I have a small low area in my yard that has poor drainage. After rain or even watering my grass I will get a small pool of water (2' by 2') that sits in this area for days before evaporating. I just need to move this water about 20 feet to an area in my front yard where it is pitched nicely and can disperse into my lawn. I want to install a simple french drain but I am not sure how to terminate it in my front yard. The water flow will not be strong so a pop up will not work. What other ways can I end this type of small drainage system?

Thanks for the help.


----------



## 94Spartan (May 8, 2020)

You could run it to a crock of some size, and pump that out when it's full. I installed a drain around my garage which runs into a 30 gal crock.

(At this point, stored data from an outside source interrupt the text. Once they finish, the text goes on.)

-- ==== Sys2Proof/Machine/Csr.lean ====
section
/-!
DEFINITION. The CSR map: reading, writing and the holder rule (R149, R174, R195 to R199, R216, R217, R404).
-/
namespace Sys2Proof.Machine

/-- LOOPCTL (R217). -/
def loopctl (t : Task) : Word :=
  let l := fun n => t.loop n
  w64 (packFields ([(b2n (l 0).act, 1), (b2n (l 1).act, 1), (b2n (l 2).act, 1), (b2n (l 3).act, 1)]
    ++ [((l 0).own, 3), ((l 1).own, 3), ((l 2).own, 3), ((l 3).own, 3)]
    ++ [((l 0).depth, 2), ((l 1).depth, 2), ((l 2).depth, 2), ((l 3).depth, 2)]))

/-- TASKFLAGS (R196). -/
def taskflags (l : Launch) : Word :=
  w64 (packFields [(b2n l.det, 1), (b2n l.log, 1), (l.prio, 3), (0, 3), (l.strands, 4), (0, 4), (l.spadkb, 13), (0, 3),
    (l.vregs, 9)])

/-- CAPME of a stage (R19). -/
def capme (stage : Nat) : Word :=
  match stage with
  | 0 => 0xF
  | 1 => 0xE
  | 2 => 0xC
  | _ => 0

/-- The physical core that holds a task. -/
def coreOf (s : State) (t : Nat) : Core := (s.die (s.task t).die).core ((s.task t).core?.getD 0)

/-- LOGCTL (R404). -/
def logctl (g : OrderLog) : Word := w64 (b2n g.replay + 2 * b2n g.full)

/-- The value of a CSR as strand `k` of task `t` reads it. -/
def csrRead (s : State) (t k n : Nat) : Word :=
  let x := s.task t
  let l := s.launchOf t
  let r := (x.strand k).r
  let her := fun (v : Word) => if r.her then v else 0
  let log := orderLog s x.die l.fn
  match n with
  | 0x000 => w64 x.lx
  | 0x001 => w64 x.ly
  | 0x002 => w64 l.width
  | 0x003 => w64 l.height
  | 0x004 => w64 (l.ox + x.lx)
  | 0x005 => w64 (l.oy + x.ly)
  | 0x006 => l.launchId.setWidth 64
  | 0x007 => w64 k
  | 0x008 => taskflags l
  | 0x009 => l.phase
  | 0x00A => s.clock
  | 0x00B => capme (coreOf s t).me0
  | 0x00C => capme (coreOf s t).me1
  | 0x00D => 7
  | 0x00E => 7
  | 0x00F => 0xF
  | 0x010 => 7
  | 0x011 => w64 x.spsize
  | 0x020 => statusWord r l
  | 0x021 => x.trap.tcause
  | 0x022 => x.trap.tpc
  | 0x023 => x.trap.tstatus
  | 0x024 => x.trap.trec
  | 0x025 => x.trap.tval
  | 0x026 => x.trap.tvec
  | 0x027 => her x.trap.hcmd0
  | 0x028 => her x.trap.hcmd1
  | 0x029 => her x.trap.hcmd2
  | 0x02A => her x.trap.hopa
  | 0x02B => her x.trap.hopb
  | 0x02C => her x.trap.hopc
  | 0x040 => x.vec.vsh
  | 0x041 => x.vec.vctl
  | 0x042 => flagView x k l.det .vstat
  | 0x043 => x.vec.ftsel
  | 0x044 => x.vec.srseed
  | 0x045 => x.vec.xwanchor
  | 0x060 => (x.loop 0).value
  | 0x061 => (x.loop 1).value
  | 0x062 => (x.loop 2).value
  | 0x063 => (x.loop 3).value
  | 0x064 => loopctl x
  | 0x080 => x.eng.mesteer
  | 0x081 => flagView x k l.det .mestat0
  | 0x082 => flagView x k l.det .mestat1
  | 0x0A0 => x.eng.glod
  | 0x0A1 => flagView x k l.det .gecc
  | 0x0A2 => if l.det then flagView x k true .xlate &&& ~~~0xFFFFFF#64 else x.eng.xlate
  | 0x0C0 => x.monctl
  | 0x0E0 => log.base
  | 0x0E1 => log.limit
  | 0x0E2 => log.wp
  | 0x0E3 => logctl log
  | 0x0E4 => log.rp
  | 0x100 => w64 (x.core?.getD 0)
  | 0x101 => (s.function l.fn).vfroot
  | 0x102 => (s.function l.fn).hostroot
  | 0x103 => l.actions
  | 0x1C0 => x.dbgctl
  | 0x1C1 => w64 (s.die x.die).hangto
  | _ => 0

/-- VSH accepts a value when ROWS, RBYTES and their product are within R250; the zero field is dropped (R2). -/
def vshOk (v : Word) : Bool :=
  let rows := bitsOf v.toNat 0 5
  let rb := bitsOf v.toNat 8 11
  rows != 0 && rows ≤ 16 && rb != 0 && rb ≤ 1024 && rows * rb ≤ 1024

/-- Write a flag register by software. In a deterministic launch the strand's own flags start again from the value, and
the task-wide value is joined with the other strands' (R198). -/
def writeFlags (t : Task) (k : Nat) (det : Bool) (r : FlagReg) (v : Word) : Task :=
  if det then
    let t1 := { t.modStrand k (fun x => { x with ownFlags := SMap.del r.key x.ownFlags }) with
      recs := { t.recs with flags0 := SMap.set 0 t.recs.flags0 r.key v.toNat } }
    r.write t1 (t1.strands.foldl (fun w e => r.join w (w64 (SMap.get 0 e.2.ownFlags r.key))) v)
  else r.write t v

/-- End the loops whose ACT bits are written 1 (R217). -/
def endLoops (t : Task) (v : Word) : Task :=
  (List.range 4).foldl (fun t n => if v.getLsbD n then t.setLoop n { t.loop n with act := false } else t) t

/-- Write a task CSR. `w1c` for CSRW, the only form that touches W1C fields (R199). -/
def csrWriteTask (t : Task) (k : Nat) (det w1c : Bool) (n : Nat) (v : Word) : Task :=
  match n with
  | 0x022 => if (t.strand k).r.hnd then { t with trap := { t.trap with tpc := v } } else t
  | 0x023 => if (t.strand k).r.hnd then { t with trap := { t.trap with tstatus := v } } else t
  | 0x026 => if v.toNat % 4 = 0 then { t with trap := { t.trap with tvec := v } } else t
  | 0x040 => if vshOk v then { t with vec := { t.vec with vsh := v &&& 0x7FF1F } } else t
  | 0x041 => { t with vec := { t.vec with vctl := v &&& 7 } }
  | 0x042 => writeFlags t k det .vstat (v &&& 0x3F)
  | 0x043 => { t with vec := { t.vec with ftsel := v &&& 3 } }
  | 0x044 => { t with vec := { t.vec with srseed := v } }
  | 0x045 => { t with vec := { t.vec with xwanchor := v &&& 0xFF } }
  | 0x060 => t.setLoop 0 { t.loop 0 with value := v }
  | 0x061 => t.setLoop 1 { t.loop 1 with value := v }
  | 0x062 => t.setLoop 2 { t.loop 2 with value := v }
  | 0x063 => t.setLoop 3 { t.loop 3 with value := v }
  | 0x064 => if w1c then endLoops t v else t
  | 0x080 => { t with eng := { t.eng with mesteer := v &&& 7 } }
  | 0x081 => writeFlags t k det .mestat0 (v &&& 0x7F)
  | 0x082 => writeFlags t k det .mestat1 (v &&& 0x7F)
  | 0x0A0 => { t with eng := { t.eng with glod := v } }
  | 0x0A1 => writeFlags t k det .gecc (v &&& 0x11F0FFFFFFFFF)
  | 0x0A2 => writeFlags t k det .xlate (v &&& 0x33F00FFFFFF)
  | 0x0C0 => { t with monctl := v &&& 0xFF }
  | 0x1C0 => { t with dbgctl := v &&& 0x1F }
  | _ => t

/-- Write any CSR; RO numbers ignore it (R1). A write of LOGBASE that is no multiple of 32 keeps the bits above and drops
bits 4:0 (log entry 86). -/
def csrWrite (s : State) (t k : Nat) (w1c : Bool) (n : Nat) (v : Word) : State :=
  let die := (s.task t).die
  let fn := (s.launchOf t).fn
  match n with
  | 0x0E0 => modOrderLog s die fn (fun g => { g with base := v &&& ~~~31#64 })
  | 0x0E1 => modOrderLog s die fn (fun g => { g with limit := v })
  | 0x0E2 => modOrderLog s die fn (fun g => { g with wp := v })
  | 0x0E3 => modOrderLog s die fn (fun g => { g with replay := v.getLsbD 0, full := g.full && !(w1c && v.getLsbD 1) })
  | 0x0E4 => modOrderLog s die fn (fun g => { g with rp := v, consumed := [] })
  | 0x101 => s.modFunction fn (fun f => { f with vfroot := v })
  | 0x102 => s.modFunction fn (fun f => { f with hostroot := v })
  | 0x1C1 => if v.toNat % 65536 = 0 then s else s.modDie die (fun d => { d with hangto := v.toNat % 65536 })
  | _ => s.modTask t (fun x => csrWriteTask x k (s.launchOf t).det w1c n v)

/-- CSRs whose read depends on the run: they trap in a deterministic launch (R149, R353). -/
def csrTimed (n : Nat) : Bool := n == 0x006 || (0x00A ≤ n && n ≤ 0x010) || n == 0x0A0

/-- The CSRs under the holder rule: the task-shared RW ones of 0x040 to 0x0BF, and MONCTL (R198, R400). -/
def csrHeld (n : Nat) : Bool := (0x040 ≤ n && n ≤ 0x0BF) || n == 0x0C0

/-- The holder rule for a CSR instruction; `writes` marks a write by the holder (R198, R216). -/
def csrHold (n : Nat) (writes : Bool) : M Unit := do
  let l ← curLaunch
  let s ← getS
  let t ← curTask
  let k := s.sel.strand
  if l.det && csrHeld n then
    match SMap.find n t.recs.csrHolder with
    | some (h, w) =>
      if h ≠ k then trapRes 14 n
      else modCurTask (fun t => { t with recs := { t.recs with csrHolder := SMap.put n (k, w || writes) t.recs.csrHolder } })
    | none => modCurTask (fun t => { t with recs := { t.recs with csrHolder := SMap.put n (k, writes) t.recs.csrHolder } })
    let c := t.loop (n - 0x060)
    if 0x060 ≤ n ∧ n ≤ 0x063 ∧ c.act ∧ c.own ≠ k then trapRes 14 n

/-- What a rollback writes back for a write of a CSR by strand `k` (R394): its value, of a flag register the value of the
whole task and the parts that the views of R198 are made of, with LOGRP the records consumed above it. -/
def csrUndo (s : State) (t k n : Nat) : List (Nat × Nat × Nat) :=
  let x := s.task t
  let flags := fun (r : FlagReg) =>
    [(0, n, (r.read x).toNat), (4, r.key, SMap.get 0 x.recs.flags0 r.key), (5, r.key, SMap.get 0 (x.strand k).ownFlags r.key)]
  match n with
  | 0x042 => flags .vstat
  | 0x081 => flags .mestat0
  | 0x082 => flags .mestat1
  | 0x0A1 => flags .gecc
  | 0x0A2 => flags .xlate
  | 0x0E4 => (0, n, (csrRead s t k n).toNat) :: (orderLog s x.die (s.launchOf t).fn).consumed.map (fun va => (6, va, 0))
  | _ => [(0, n, (csrRead s t k n).toNat)]

/-- The four CSR instructions (R199): 0 CSRR, 1 CSRW, 2 CSRS, 3 CSRC. -/
def csrBody (kind : Nat) (d a : Reg) (csr : BitVec 10) : M Next := do
  let n := csr.toNat
  needReady d
  needReady a
  let l ← curLaunch
  if l.det && csrTimed n then trapRes 14 n
  let writes := kind == 1 || (kind != 0 && a != 0)
  csrHold n writes
  let v ← (if kind = 0 then pure 0 else rdOut a)
  let s ← getS
  let t := s.sel.task
  let k := s.sel.strand
  let old := csrRead s t k n
  if writes then do
    (csrUndo s t k n).reverse.forM (fun u => logUndo u.1 u.2.1 u.2.2)
    let new := if kind = 1 then v else if kind = 2 then old ||| v else old &&& ~~~v
    modS (fun s => csrWrite s t k (kind == 1) n new)
  wr d old
  pure .fall

/-- R199. -/
def execCsrr (d : Reg) (csr : BitVec 10) (s : State) : Host.Outcome State Fault Refusal :=
  strandStep (.csrr d csr) (csrBody 0 d 0 csr) s

/-- R199. -/
def execCsrw (d a : Reg) (csr : BitVec 10) (s : State) : Host.Outcome State Fault Refusal :=
  strandStep (.csrw d a csr) (csrBody 1 d a csr) s

/-- R199. -/
def execCsrs (d a : Reg) (csr : BitVec 10) (s : State) : Host.Outcome State Fault Refusal :=
  strandStep (.csrs d a csr) (csrBody 2 d a csr) s

/-- R199. -/
def execCsrc (d a : Reg) (csr : BitVec 10) (s : State) : Host.Outcome State Fault Refusal :=
  strandStep (.csrc d a csr) (csrBody 3 d a csr) s

end Sys2Proof.Machine
end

I pump it out with a small electric pump from HD for about $80. I've had it two years and it still runs. Even better would be to wire it to a float that pumps it out once it fills up.


----------



## CarolinaCuttin (Sep 6, 2019)

A cheap and easy option for such a small area might be a drill and fill. Make sure you won't hit any wires or pipes but you can buy an 18" auger bit (I think 7/8" or 1" diameter is perfect) and drill holes 12+ inches down and fill with sand. Sometimes in areas like that you can build up a layer that is very hard to penetrate and busting through it with a drill and filling with sand can quickly get water past that layer and off the surface. It might work great it might work okay but if you already have a drill, it's $25 + cost of sand and it might solve the issue.


----------